## WHAT YOU NEED TO DO
Only some lines are wanted. Transcribe, exactly, the lines below from the line with "memRead s.pc s = .ok (i.row.opcode, t) →" up to and including the line with "def Obligations.FaultMarkIsFinal : Prop".

%%

/-! ## Encoding -/

/-- One word of each family, written out from its rule's Encoding line, decodes to the instruction it stands for
(R71, R74; 42 to 48). -/
def Obligations.SpecWordsDecode : Prop :=
  decode [0xA9, 0x10] = .ok (.ldaImm 0x10, []) ∧
  decode [0xBE, 0x34, 0x12] = .ok (.ldxAbsy 0x1234, []) ∧
  decode [0x91, 0x20] = .ok (.staIndy 0x20, []) ∧
  decode [0x9A] = .ok (.txs, []) ∧
  decode [0x08] = .ok (.php, []) ∧
  decode [0x7D, 0xFF, 0x10] = .ok (.adcAbsx 0x10FF, []) ∧
  decode [0x6A] = .ok (.rorAcc, []) ∧
  decode [0x6C, 0xFF, 0x02] = .ok (.jmpInd 0x02FF, []) ∧
  decode [0xD0, 0xF8] = .ok (.bne 0xF8, []) ∧
  decode [0xB8] = .ok (.clv, []) ∧
  decode [0xC3, 0x24] = .ok (.dcpIndx 0x24, []) ∧
  decode [0xEB, 0x01] = .ok (.sbcImmEB 0x01, []) ∧
  decode [0x8B] = .ok (.unimplemented8B, [])

/-- Decoding the bytes of any instruction, with anything after them, gives that instruction back with every operand value
(R70 to R73). -/
def Obligations.DecodeOfEncode : Prop :=
  ∀ (i : Instr) (rest : List Byte), decode (encode i ++ rest) = .ok (i, rest)

/-- Whatever decodes is made of the bytes of the instruction it decodes to: no byte is dropped and no two byte sequences mean
one instruction (R70 to R73). -/
def Obligations.EncodeOfDecode : Prop :=
  ∀ (bytes rest : List Byte) (i : Instr), decode bytes = .ok (i, rest) → bytes = encode i ++ rest

/-- The 25 bytes of R242, and no others, decode to an unimplemented row; each such row's only outcome is
UnknownOpcode with the opcode's address and the byte, whatever store the byte is fetched from, a PPU register included; the
opcode fetch is the step's only access, and no register, flag, memory cell or counter changes (R242, R111, R118). -/
def Obligations.UnimplementedBytesFault : Prop :=
  (∀ op : Byte, ∃ i, decode [op, 0, 0] = .ok (i, ([0, 0] : List Byte).drop (i.length - 1)) ∧ i.row.opcode = op ∧
    (i.row.implemented = false ↔ op ∈ ([0x02, 0x12, 0x22, 0x32, 0x42, 0x52, 0x62, 0x72, 0x92, 0xB2, 0xD2, 0xF2,
      0x0B, 0x2B, 0x4B, 0x6B, 0x8B, 0x93, 0x9F, 0x9B, 0x9C, 0x9E, 0xAB, 0xBB, 0xCB] : List Byte))) ∧
  (∀ (s : State), ∀ i ∈ [Instr.unimplemented02, .unimplemented12, .unimplemented22, .unimplemented32, .unimplemented42,
      .unimplemented52, .unimplemented62, .unimplemented72, .unimplemented92, .unimplementedB2, .unimplementedD2,
      .unimplementedF2, .unimplemented0B, .unimplemented2B, .unimplemented4B, .unimplemented6B, .unimplemented8B,
      .unimplemented93, .unimplemented9F, .unimplemented9B, .unimplemented9C, .unimplemented9E, .unimplementedAB,
      .unimplementedBB, .unimplementedCB],
    i.row.implemented = false ∧ exec i s = .fault { kind := .unknownOpcode s.pc i.row.opcode, left := s }) ∧
  (∀ (s t : State) (i : Instr), i.row.implemented = false → s.faultMark = none →
    memRead s.pc s = .ok (i.row.opcode, t) →
    step s = .fault { kind := .unknownOpcode s.pc i.row.opcode, left := t })

/-! ## The step -/

/-- When the bytes the bus reads at PC decode to an instruction, the step is exec of it at the state those reads leave; exec
itself moves PC past the instruction (R110 to R113). Each fetch is an ordinary read, so one from a PPU register is an event and
its byte the free value of log entry 3 (R44, R63, R111); where the bytes are those of RAM, the APU array or PRG-ROM the reads
leave the state as it was (R56). -/
def Obligations.StepRunsDecodedInstruction : Prop :=
  (∀ (s t : State) (i : Instr) (bytes : List Byte), s.faultMark = none → decode bytes = .ok (i, []) →
    FetchesBytes s.pc bytes s t → step s = exec i t) ∧
  (∀ (s : State) (i : Instr) (bytes : List Byte), s.faultMark = none → decode bytes = .ok (i, []) →
    (∀ k (h : k < bytes.length), s.peek (s.pc + BitVec.ofNat 16 k) = some bytes[k]) → step s = exec i s)

/-- The fetch of an opcode or operand byte from 0x4018 to 0x7FFF ends the step in UnmappedAddress, and from PRG-ROM with no byte
behind it in ConfigError (R48, R49, R111, R113, R261). The first two clauses are the opcode's. The last two are those of any byte
of instruction i: `pre` is what was fetched before it, nothing or the opcode and the operand bytes so far, and t is the state
those reads leave. -/
def Obligations.OpcodeFetchFaults : Prop :=
  (∀ s : State, s.faultMark = none →
    (0x4018 ≤ s.pc.toNat ∧ s.pc.toNat ≤ 0x7FFF → Stops (step s) (.unmappedAddress s.pc .read)) ∧
    (∀ off, s.target s.pc = .prg off → readPRG s.cart off = none → Stops (step s) (.configError off))) ∧
  (∀ (s t : State) (i : Instr) (pre : List Byte) (a : Word), s.faultMark = none →
    (pre = [] ∨ pre.head? = some i.row.opcode) → pre.length < i.length → FetchesBytes s.pc pre s t →
    a = s.pc + BitVec.ofNat 16 pre.length →
    (0x4018 ≤ a.toNat ∧ a.toNat ≤ 0x7FFF → Stops (step s) (.unmappedAddress a .read)) ∧
    (∀ off, s.target a = .prg off → readPRG s.cart off = none → Stops (step s) (.configError off)))

/-- The fault mark is set by no completed step, holds the kind and information of the first fault, and is final: once set, every
step answers that fault and nothing changes (R37, R262 c and e). -/
def Obligations.FaultMarkIsFinal : Prop :=
  (∀ (s : State) (k : FaultKind), s.faultMark = some k → step s = .fault { kind := k, left := s } ∧ advance s = s) ∧
  (∀ (s : State) (f : Fault), s.faultMark = none → step s = .fault f → (advance s).faultMark = some f.kind) ∧
  (∀ s t : State, step s = .next t → s.faultMark = none ∧ t.faultMark = none ∧ advance s = t)

/-- The invariant holds after reset, for State.reset and for every reset from canonical contents (R33, R34, R36, R38). -/
def Obligations.ResetMeetsInvariant : Prop :=
  State.reset.Inv ∧
  ∀ (p : Params) (cart : Cartridge) (initRam initApu : Memory) (s : State),
    initRam.wf → initRam.below Config.ramSize → initApu.wf → initApu.below Config.apuSize →
    cart.bytes.wf → cart.bytes.below cart.size → powerOn p cart initRam initApu = .ok s → s.Inv

/-- Every step keeps the invariant: each store stays canonical and within its size (R33, R34, R36, R42). -/
def Obligations.StepKeepsInvariant : Prop :=
  ∀ s t : State, s.Inv → step s = .next t → t.Inv

/-- No step changes PRG-ROM or a parameter of the run (R36, R50). -/
def Obligations.StepKeepsRomAndParameters : Prop :=
  ∀ s t : State, step s = .next t → t.cart = s.cart ∧ t.params = s.params

/-- The record of PPU accesses only grows, at its end (R44, R61); the record is the model's form of R44 (log entry 3). -/
def Obligations.PpuRecordOnlyGrows : Prop :=
  ∀ s t : State, step s = .next t → ∃ new, t.ppuLog = s.ppuLog ++ new

/-- No instruction, in any state, raises UnsupportedMode, and no unmarked step does: the table pairs every mnemonic with modes
its rule defines (R120). -/
def Obligations.UnsupportedModeUnreachable : Prop :=
  (∀ (i : Instr) (s : State) (pc : Word) (op : Byte), ¬Stops (exec i s) (.unsupportedMode pc op)) ∧
  (∀ (s : State) (pc : Word) (op : Byte), s.faultMark = none → ¬Stops (step s) (.unsupportedMode pc op))

/-- Every completed step costs 2 to 8 cycles (R117). -/
def Obligations.StepCostsTwoToEight : Prop :=
  ∀ s t : State, step s = .next t → 2 ≤ (stepCost s t).toNat ∧ (stepCost s t).toNat ≤ 8

/-! ## Reset -/

/-- What Reset() leaves, for every cartridge, parameter and initial content (R38, R280 to R282): the registers and flags, live
P = 0x24, the counter, the contents given, no fault mark, no PPU access; PC by RESET_PC_MODE, with the vector read from PRG offsets
0x3FFC and 0x3FFD above PRG_UPPER_BASE (R47) and failing as that read fails. That the record of PPU accesses is empty is the
model's choice (log entry 3). -/
def Obligations.ResetLeavesSpecState : Prop :=
  (∀ (p : Params) (cart : Cartridge) (initRam initApu : Memory) (s : State), powerOn p cart initRam initApu = .ok s →
    s.a = 0x00 ∧ s.x = 0x00 ∧ s.y = 0x00 ∧ s.sp = 0xFD ∧
    s.flags = { c := false, z := false, i := true, d := false, v := false, n := false } ∧ s.flags.pack false = 0x24 ∧
    s.cycles = p.cyclesAtReset ∧ s.ram = initRam ∧ s.apu = initApu ∧ s.faultMark = none ∧ s.cart = some cart ∧
    s.ppuLog = []) ∧
  (∀ (p : Params) (cart : Cartridge) (initRam initApu : Memory) (a : Word), p.resetPcMode = .fixed a →
    ∃ s, powerOn p cart initRam initApu = .ok s ∧ s.pc = a) ∧
  (∀ (p : Params) (cart : Cartridge) (initRam initApu : Memory) (l h : Byte), p.resetPcMode = .vector →
    readPRG (some cart) (0x3FFC + p.prgUpperBase) = some l → readPRG (some cart) (0x3FFD + p.prgUpperBase) = some h →
    ∃ s, powerOn p cart initRam initApu = .ok s ∧ s.pc = cat h l) ∧
  (∀ (p : Params) (cart : Cartridge) (initRam initApu : Memory), p.resetPcMode = .vector →
    readPRG (some cart) (0x3FFC + p.prgUpperBase) = none →
    powerOn p cart initRam initApu = .error (.configError (0x3FFC + p.prgUpperBase))) ∧
  (∀ (p : Params) (cart : Cartridge) (initRam initApu : Memory) (l : Byte), p.resetPcMode = .vector →
    readPRG (some cart) (0x3FFC + p.prgUpperBase) = some l → readPRG (some cart) (0x3FFD + p.prgUpperBase) = none →
    powerOn p cart initRam initApu = .error (.configError (0x3FFD + p.prgUpperBase))) ∧
  Params.default.resetPcMode = .fixed 0xC000 ∧ Params.default.cyclesAtReset = 7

%%

## TASK ANSWER
    memRead s.pc s = .ok (i.row.opcode, t) →
    step s = .fault { kind := .unknownOpcode s.pc i.row.opcode, left := t })

/-! ## The step -/

/-- When the bytes the bus reads at PC decode to an instruction, the step is exec of it at the state those reads leave; exec
itself moves PC past the instruction (R110 to R113). Each fetch is an ordinary read, so one from a PPU register is an event and
its byte the free value of log entry 3 (R44, R63, R111); where the bytes are those of RAM, the APU array or PRG-ROM the reads
leave the state as it was (R56). -/
def Obligations.StepRunsDecodedInstruction : Prop :=
  (∀ (s t : State) (i : Instr) (bytes : List Byte), s.faultMark = none → decode bytes = .ok (i, []) →
    FetchesBytes s.pc bytes s t → step s = exec i t) ∧
  (∀ (s : State) (i : Instr) (bytes : List Byte), s.faultMark = none → decode bytes = .ok (i, []) →
    (∀ k (h : k < bytes.length), s.peek (s.pc + BitVec.ofNat 16 k) = some bytes[k]) → step s = exec i s)

/-- The fetch of an opcode or operand byte from 0x4018 to 0x7FFF ends the step in UnmappedAddress, and from PRG-ROM with no byte
behind it in ConfigError (R48, R49, R111, R113, R261). The first two clauses are the opcode's. The last two are those of any byte
of instruction i: `pre` is what was fetched before it, nothing or the opcode and the operand bytes so far, and t is the state
those reads leave. -/
def Obligations.OpcodeFetchFaults : Prop :=
  (∀ s : State, s.faultMark = none →
    (0x4018 ≤ s.pc.toNat ∧ s.pc.toNat ≤ 0x7FFF → Stops (step s) (.unmappedAddress s.pc .read)) ∧
    (∀ off, s.target s.pc = .prg off → readPRG s.cart off = none → Stops (step s) (.configError off))) ∧
  (∀ (s t : State) (i : Instr) (pre : List Byte) (a : Word), s.faultMark = none →
    (pre = [] ∨ pre.head? = some i.row.opcode) → pre.length < i.length → FetchesBytes s.pc pre s t →
    a = s.pc + BitVec.ofNat 16 pre.length →
    (0x4018 ≤ a.toNat ∧ a.toNat ≤ 0x7FFF → Stops (step s) (.unmappedAddress a .read)) ∧
    (∀ off, s.target a = .prg off → readPRG s.cart off = none → Stops (step s) (.configError off)))

/-- The fault mark is set by no completed step, holds the kind and information of the first fault, and is final: once set, every
step answers that fault and nothing changes (R37, R262 c and e). -/
def Obligations.FaultMarkIsFinal : Prop :=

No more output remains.